In the Korea Times a few days ago Ken Rogoff laid out the regulatory issues to be debated and the positions being staked by the major players in an excellent article "Brave New Financial World." Today’s policymakers can say what they want about international coordination and sustaining a responsible and robust financial system, but new rules always sow the seeds for the next crisis and that will be true this time as well. In fairness, some of the proposed regulations make sense and are necessary but the focus is on keeping the financial “scoundrels” from getting drunk at the punchbowl with scant mention of who spiked the punchbowl in the first place and how to keep it from happening again.

The current maelstrom is a financial market failure of historic proportions but the Federal Reserve and other central banks spiked the punch bowl by hewing policy to inflation indexes of dubious value while ignoring the burgeoning foreign capital inflows ramping up credit growth. The financial sector did what it does best in that environment -- manufacture the yields that these funds were searching for on the presumption that the demand for these instruments will be greater tomorrow.

Bill White, former Chief Economist of the BIS had long been warning of the catastrophic impact from central banks ignoring rapid credit growth because inflation was low. He was right the Fed was wrong and the solution lies less in re-regulating the financial system than it does in resolving the structural imbalances in global trade.

Martin Wolf writes with the usual intelligence and clarity in the FT today (“Why G20 leaders will fail to deal with the big challenge”) --

“. . . next to no adjustment in underlying structural imbalances is occurring. In particular, the non-fiscal sectors of the three big surplus countries are expected to continue to run huge surpluses. The change – temporary, the surplus countries surely hope – is that domestic fiscal expansion is modestly offsetting the decline in demand coming from deficit countries with over-leveraged private sectors. But that decline in private demand is also offset by massive fiscal boosts in deficit countries.

This is not a path towards a durable exit from the crisis. It is a path on which the fiscal deficits needed to offset persistent current account deficits, and collapsing private spending in external deficit countries, continue indefinitely. Unless and until surplus countries recognize that this cannot continue, no durable escape from the crisis will be achieved. Understandably, but foolishly, they are unwilling to do so.

So what is to be done? That must be a central agenda item of the next G20 summit. The world economy cannot be safely balanced by encouraging a relatively small number of countries to spend themselves into bankruptcy. The answer lies partly in changing the policies of surplus countries. But it lies as much in rethinking the international monetary system. . . . “


There is an answer in the existing international monetary system, let all currencies float freely in the market. The Fed and others have been conducting policy as if this were true.
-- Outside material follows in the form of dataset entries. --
/-- CONTEXT_CREATE, CONTEXT_FREE, CONTEXT_RESET, CONTEXT_SWITCH_OUT, CONTEXT_SWITCH_IN, DHALT, PSTOP, HREPLY and REGISTER_WRITE (R6, R91, R266, R267, R271, R313 to R315,
R323). It rests on the model's own readings and choices in log entries 51 and 63 (a register write lands at its offset rounded down to 8 bytes). -/
def Obligations.ContextSteps : Prop :=
  ∀ (s : State), let ctx := s.inp.ctx; let k := s.ctx ctx
    (ctx < 16 → s.plat.boot ≠ .failed → s.inp.part = 0 → k.state = .free → maskClusters k.clmask ≠ [] → (∀ c ∈ maskClusters k.clmask, (s.cluster c).ctx = none) →
      ∃ t, exec .contextCreate s = .next t ∧ (t.ctx ctx).state = .idle ∧ ∀ c ∈ maskClusters k.clmask, (t.cluster c).ctx = some ctx) ∧
    (ctx < 16 → s.plat.boot ≠ .failed → (s.inp.part ≠ 0 ∨ k.state ≠ .free) → ∃ t, exec .contextCreate s = .next t ∧ t = s.setCtx ctx { k with cfgerr := true }) ∧
    (s.inp.part = 0 → k.state = .idle → ∃ t, exec .contextFree s = .next t ∧ (t.ctx ctx).state = .free ∧ (t.ctx ctx).gen = k.gen + 1 ∧
      ∀ c ∈ s.clustersOf ctx, ∃ l, t.cluster c = { svc := l } ∧ (∀ e ∈ l, e.ctx ≠ ctx) ∧ ∀ e ∈ (s.cluster c).svc, e.ctx ≠ ctx → e ∈ l) ∧
    (s.inp.part ≠ 0 ∨ k.state ≠ .idle → ∃ t, exec .contextFree s = .next t ∧ t = s.setCtx ctx { k with cfgerr := true }) ∧
    (k.state ≠ .free → (s.inp.part = 0 ∨ s.hostPending ctx = false) → (∀ b ∈ k.submissions, s.mgmtHeld ctx (wordAt b.words 2) = false) →
      (∀ l, k.launch = some l → l.root = true → s.mgmtHeld ctx (wordAt l.words 2) = false) → ∃ t, exec .contextReset s = .next t ∧ (t.ctx ctx).state = .idle ∧ (t.ctx ctx).gen = k.gen + 1 ∧ (t.ctx ctx).launch = none ∧
      (t.ctx ctx).submissions = [] ∧ ∀ o ∈ t.ops, o.ctx ≠ ctx) ∧
    (k.state = .idle ∨ k.state = .running →
      (k.stopped = false → ∃ t, exec .contextSwitchOut s = .next t ∧ (t.ctx ctx).stopped = true ∧ AllHalted t (s.coresOf ctx)) ∧
      (k.stopped = true → s.quietCtx ctx = true → ∃ t, exec .contextSwitchOut s = .next t ∧ (t.ctx ctx).state = .out)) ∧
    (k.state = .out → (∀ e ∈ k.savedClusters, (s.cluster e.1).ctx = none) →
      ∃ t, exec .contextSwitchIn s = .next t ∧ (t.ctx ctx).state = (if k.launch.isSome then .running else .idle) ∧ (t.ctx ctx).stopped = false) ∧
    (k.dhalt = false → s.inp.flag = true → (s.inp.part = 0 ∨ s.hostPending ctx = false) → ∃ t, exec .dhalt s = .next t ∧ (t.ctx ctx).dhalt = true ∧ AllHalted t (s.selected ctx)) ∧
    (k.dhalt = true → s.inp.flag = false → (s.inp.part = 0 ∨ s.hostPending ctx = false) → k.stopped = false → k.state ≠ .out →
      ∃ t, exec .dhalt s = .next t ∧ (t.ctx ctx).dhalt = false ∧ ∀ c ∈ s.coresOf ctx, ∀ u ∈ unitsOfCore c, (t.unit u).halted = false) ∧
    ((s.inp.part = 0 ∨ s.hostPending ctx = false) → ∃ t, exec .pstop s = .next t ∧ t = s.setCtx ctx { k with pstop := s.inp.flag }) ∧
    (∀ e rest, k.hevt = e :: rest → e.ctx = ctx → (s.inp.part = 0 ∨ s.hostPending ctx = false) → let w := s.inp.word0.toNat
      (w / 2 ^ 8 % 8 = e.strand → w / 2 ^ 16 % 2 ^ 8 = e.code.num → w / 2 ^ 24 % 2 ^ 8 = e.gen.toNat →
        ∃ t, exec .hreply s = .next t ∧ (t.ctx ctx).hevt = rest ∧
          Posted s t fun p => p.kind = .builtin ∧ p.hcls = 8 ∧ p.dunit = e.unit ∧ wordAt p.payload 0 = s.inp.word0 ∧ wordAt p.payload 1 = k.hreply1) ∧
      (w / 2 ^ 24 % 2 ^ 8 ≠ e.gen.toNat → ∃ t, exec .hreply s = .next t ∧ (t.ctx ctx).hevt = e :: rest ∧ Counted s t ctx .discardedReply)) ∧
    (∀ fn, s.inp.part = fn + 1 → fn < 16 → s.inp.flag = false → 0x100000 ≤ s.inp.index → s.inp.index < 0x200000 → s.hostPending fn = false →
      let off := s.inp.index / 8 * 8 - 0x100000; let k1 := (s.ctx fn).write false off s.inp.word0
      ∃ t, exec .registerWrite s = .next t ∧ (¬ (0x088 ≤ off ∧ off < 0x0A8 ∧ (s.ctx fn).dhalt = true) → t = s.setCtx fn k1) ∧
        (0x088 ≤ off ∧ off < 0x0A8 ∧ (s.ctx fn).dhalt = true → (t.ctx fn).dcores = k1.dcores ∧ AllHalted t ((s.coresOf fn).filter k1.dcores.getLsbD)) ∧
        ((0x008 ≤ off ∧ off ≤ 0x030) ∨ off = 0x050 ∨ (0x100 ≤ off ∧ off < 0x180) → t = s.setCtx fn { s.ctx fn with cfgerr := true }))

/-! # Steps of the machine: messages and events -/

/-- Arrival, handlers, spawns, decrements, queue items and accesses at strand 0, responses (R21, R22, R28 to R30, R121, R151, R153, R162, R225, R295). It rests on the model's own readings and choices in log entries 13, 18 (a response's
payload begins with its request's tag), 28, 30 (a write to the queue window leaves the ring's bytes), 43, 67 and 98 (a performed request leaves LAST). -/
def Obligations.MessageSteps : Prop :=
  ∀ (s : State), let core := s.inp.core; let n := s.inp.index
    (∀ p, s.inner[n]? = some p → (p.kind = .user ∨ p.kind = .builtin ∧ p.hcls ≠ 8 ∨ p.kind = .response ∧ p.reply ≠ 0) → s.overtakes n p = false → s.lateBefore p = false →
      (p.kind = .user → p.ocls = 0 → s.unperformed p p.ord = false) →
      (p.kind = .user → isGateway p.dunit = true → p.origin = none → ∃ t, exec .messageArrival s = .next t ∧ t.inner = s.inner.eraseIdx n ∧ t.gateways = s.gateways ++ [p]) ∧
      (∀ c, ¬ (p.kind = .user ∧ isGateway p.dunit = true) → (s.ctx p.ctx).state ≠ .out → s.serverCore p = some c →
        (s.inPartition p.ctx c = true → s.noEntry p = false → (s.cluster (c / 8)).gated = false →
          regionFree (s.regionMsgs c p.pri) p.pri s.inp.index2 (32 * (1 + p.plen)) = true →
          ∃ t, exec .messageArrival s = .next t ∧ (p.origin = none → t.inner = s.inner.eraseIdx n) ∧
            Tab.read [] (t.core c).inbox p.pri = Tab.read [] (s.core c).inbox p.pri ++ [⟨p, inboxBase + p.pri * 16384 + s.inp.index2 + 32, s.gtime, false⟩]) ∧
        (s.inPartition p.ctx c = false → ∃ t, exec .messageArrival s = .next t ∧ Counted s t p.ctx .discardedMessage))) ∧
    (∀ pri i m, s.strandZeroFree core = true → s.nextMessage core = some (pri, i, m) → 9 ≤ m.pkt.hcls →
      (∀ pc, (s.ctx m.pkt.ctx).handler m.pkt.hcls = some pc → ∃ t, exec .handlerEntry s = .next t ∧ let u := t.unit (unitKey core 0)
        u.st = .run ∧ u.pc = pc ∧ u.ply = m.pkt.ply ∧ u.readX 11 = BitVec.ofNat 64 (32 * m.pkt.plen) ∧ u.readX 12 = wordAt m.pkt.payload 0 ∧ u.msgcls = BitVec.ofNat 6 m.pkt.hcls ∧
        u.msgrpl = m.pkt.reply ∧ Tab.read [] (t.core core).inbox pri = (Tab.read [] (s.core core).inbox pri).eraseIdx i) ∧
      ((s.ctx m.pkt.ctx).handler m.pkt.hcls = none → ∃ t, exec .handlerEntry s = .next t ∧ Counted s t m.pkt.ctx .discardedMessage)) ∧
    (∀ m s1, s.builtin core 3 = some (m, s1) → m.pkt.scube ≠ s.cubeNum → m.pkt.origin = none → m.pkt.aux.getLsbD 4 = false →
      (∀ slot, s1.allocSlot core = some slot → ∃ t e, exec .taskSpawn s = .next t ∧ Tab.read none (t.core core).slots slot = some e ∧ e.park = .runnable) ∧
      (s1.allocSlot core = none → ∃ t, exec .taskSpawn s = .next t ∧ t.units = s.units ∧ Posted s t fun q => q.kind = .response ∧ q.dcube = m.pkt.scube ∧ q.aux = 3)) ∧
    (∀ p, (s.core core).spawns.find? (fun q => !q.awaited && decide (1024 ≤ s.cycle - q.req) && (s.isRemoved q.dcube || decide (s.sendState q.dcube q.sunit 0 = .ready))) = some p →
      (s.isRemoved p.dcube = true → p.origin = none → p.scube = s.cubeNum → p.kind = .builtin → p.hcls = 3 → coreOfUnit p.sunit = some core →
        ∃ t q, exec .spawnResend s = .next t ∧ (t.core core).spawns = (s.core core).spawns.filter (fun x => !decide (x.ord = p.ord)) ∧ t.inner = s.inner ++ [q] ∧
          q.kind = .response ∧ q.aux = 1 ∧ q.dunit = p.sunit) ∧
      (s.isRemoved p.dcube = false → ∃ t, exec .spawnResend s = .next t ∧ Posted s t fun q => q.kind = p.kind ∧ q.hcls = p.hcls ∧ q.payload = p.payload ∧ q.ord = s.fresh)) ∧
    (∀ m s1, s.builtin core 4 = some (m, s1) → m.pkt.scube ≠ s.cubeNum → let k := s.core core; let off := (wordAt m.pkt.payload 0).toNat % 2 ^ 20
      let slot := (off - counterOff k 0) / 8; let w := s.counterWord core slot; let amt := (wordAt m.pkt.payload 1).toNat % 2 ^ 48
      (counterOff k 0 ≤ off → off < counterOff k k.poolSize → off % 8 = 0 → (∃ e, Tab.read none k.slots slot = some e ∧ e.park = .counter) → (wordAt m.pkt.payload 0).toNat / 2 ^ 20 % 2 ^ 8 = counterGen w → amt < counterCount w →
        ∃ t, exec .dependenceDecrement s = .next t ∧ t.bytes (scratchKey core off) 8 = leBytes 8 (counterCount w - amt + counterGen w * 2 ^ 48)) ∧
      (off < counterOff k 0 ∨ counterCount w = 0 ∧ off % 8 = 0 → ∃ t, exec .dependenceDecrement s = .next t ∧ Counted s t m.pkt.ctx .staleDecrement)) ∧
    (∀ m s1 h, s.builtin core 6 = some (m, s1) → m.pkt.scube ≠ s.cubeNum → m.pkt.origin = none → let q := (wordAt m.pkt.payload 8).toNat % 64
      (s.ctx m.pkt.ctx).claims q = true → (∀ e ∈ s1.parked m.pkt.ctx (fun p => match p with
        | .queue x _ => decide (x = q)
        | _ => false), False) → Tab.read none (s.ctx m.pkt.ctx).queues q = some h →
      (h.items.length < h.capacity → ∃ t, exec .queueItem s = .next t ∧
        (Tab.read none (t.ctx m.pkt.ctx).queues q).map (·.items) = some (h.items ++ [ofLineBytes (bytesOfWords (m.pkt.payload.take 8))]) ∧
        Posted s t fun r => r.kind = .response ∧ r.aux = 0) ∧
      (h.capacity ≤ h.items.length → ∃ t, exec .queueItem s = .next t ∧ (Tab.read none (t.ctx m.pkt.ctx).queues q).map (·.overflow) = some (h.overflow + 1) ∧
        Posted s t fun r => r.kind = .response ∧ r.aux = 3)) ∧
    (∀ h, let ctx := s.inp.ctx; let q := n % 64
      s.hostPending ctx = false → (s.ctx ctx).claims q = true → (∀ e ∈ s.parked ctx (fun p => match p with
        | .queue x _ => decide (x = q)
        | _ => false), False) → Tab.read none (s.ctx ctx).queues q = some h →
      (h.items.length < h.capacity → ∃ t, exec .queueWindowWrite s = .next t ∧
        t = s.setCtx ctx { s.ctx ctx with queues := Tab.write none (s.ctx ctx).queues q (some { h with items := h.items ++ [s.inp.wide] }) }) ∧
      (h.capacity ≤ h.items.length → ∃ t, exec .queueWindowWrite s = .next t ∧
        t = s.setCtx ctx { s.ctx ctx with queues := Tab.write none (s.ctx ctx).queues q (some { h with overflow := h.overflow + 1 }) })) ∧
    (∀ m s1, s.builtin core 0 = some (m, s1) → m.pkt.scube ≠ s.cubeNum → m.pkt.origin = none →
      (∀ key, s1.remoteKey m.pkt false = .ok key → s.uncorrectable key = false →
        ∃ t, exec .remoteLoad s = .next t ∧ t.mem = s.mem ∧
          Posted s t fun r => r.kind = .response ∧ r.dcube = m.pkt.scube ∧ r.aux = 0 ∧ r.payload = flitWords (m.pkt.tag ::
            wordsOf (if m.pkt.opcode = 1 then maskedBytes (wordAt m.pkt.payload 2).toNat (s.bytes (key / 64 * 64) 64) else s.bytes key m.pkt.size))) ∧
      (∀ c, s1.remoteKey m.pkt false = .error c ∨ c = .eccu ∧ (∃ key, s1.remoteKey m.pkt false = .ok key ∧ s.uncorrectable key = true) →
        ∃ t, exec .remoteLoad s = .next t ∧ t.mem = s.mem ∧
          Posted s t fun r => r.kind = .response ∧ r.dcube = m.pkt.scube ∧ r.aux = (if c = .eccu then 4 else 5))) ∧
    (∀ m s1 key, s.builtin core 1 = some (m, s1) → s1.remoteKey m.pkt true = .ok key → m.pkt.scube ≠ s.cubeNum → m.pkt.origin = none → m.pkt.opcode ≠ 1 →
      ∃ t, exec .remoteStore s = .next t ∧ (∀ i, i < m.pkt.size → t.byte (key + i) = (leBytes m.pkt.size (wordAt m.pkt.payload 2).toNat).getD i 0) ∧
        (∀ a, (a < key ∨ key + m.pkt.size ≤ a) → t.byte a = s.byte a) ∧ Posted s t fun r => r.kind = .ack ∧ r.dcube = m.pkt.scube) ∧
    (∀ m s1 key v status ws, s.builtin core 2 = some (m, s1) → s1.remoteKey m.pkt true = .ok key → s.uncorrectable key = false → m.pkt.scube ≠ s.cubeNum →
      m.pkt.origin = none → let len := if m.pkt.opcode < 10 then m.pkt.size else 8
      atomicAnswer m.pkt.opcode len (leVal (s.bytes key len)) m.pkt.payload = (some v, status, ws) →
      ∃ t, exec .remoteAtomic s = .next t ∧ (∀ i, i < len → t.byte (key + i) = (leBytes len v).getD i 0) ∧ (∀ a, (a < key ∨ key + len ≤ a) → t.byte a = s.byte a) ∧
        Posted s t fun r => r.kind = .response ∧ r.dcube = m.pkt.scube ∧ r.payload = flitWords (m.pkt.tag :: ws)) ∧
    (∀ m s1 key, s.builtin core 5 = some (m, s1) → s1.localOf m.pkt.reply.toNat = some key →
      ∃ t, exec .responseDelivery s = .next t ∧ t.bytes key 8 = leBytes 8 (wordAt m.pkt.payload 0).toNat ∧ t.bytes (key + 8) 8 = leBytes 8 (wordAt m.pkt.payload 1).toNat ∧
        (isScratchKey key = true → t.isFull key = true)) ∧
    (∀ p, s.inner[n]? = some p → p.kind = .ack → s.overtakes n p = false → ∃ t, exec .remoteAcknowledgement s = .next t ∧ t.inner = s.inner.eraseIdx n ∧
      ∀ party key, partyOf p.dunit p.wid = some party → workUnit s.unit party p.wid = some key → s.isOut p.ctx = false →
        t.unit key = { (s.unit key).lowerCtr (ackCounter p) with pts := (t.unit key).pts }) ∧
    (∀ k slot c r e, let ctx := s.inp.ctx; let i := s.inp.slot
      s.skein ctx n = some k → firstParked (s.parked ctx fun p => decide (p = .bobbin n i)) = some (c, slot) → (s.ctx ctx).state ≠ .out → k.ready i = true →
      (k.stage i).bobbin.head? = some r → Tab.read none (s.core c).slots slot = some e →
      ∃ t e1, exec .skeinRecordDelivery s = .next t ∧ Tab.read none (t.core c).slots slot = some e1 ∧ e1.park = .runnable ∧
        (i ≠ 16 → e1.held = some r.visited ∧ e1.worker = some ⟨n, i⟩) ∧ ∃ k1, t.skein ctx n = some k1 ∧ k1 = k.setStage i (k.stage i).pop)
It isn’t. Any fair reading of the Japanese Yen and China’s Yuan against the dollar suggests manipulation on their part to keep their currencies cheap and the export orders flowing. For China to have spent the past decade selling yuan against the dollar despite a massively growing trade surplus to now complain that they own too much dollar debt and the U.S. should do something about it is ludicrous. They should reap the consequences of their policies.

Either the structural imbalance between the trade surplus nations and the trade deficit countries is allowed to resolve itself through freely floating exchange rates and international capital flows or it gets resolved by domestic policies that effectively do the same.

If the G-20 builds a new structure for the financial sector and fails to build new rules for foreign exchange and capital flows we can be sure that global trade imbalances will also collapse the next upturn. At that time the financial sector will present a new set of challenges that the to-be-adopted regulations will have missed and government will be too leveraged to step in and replace private credit.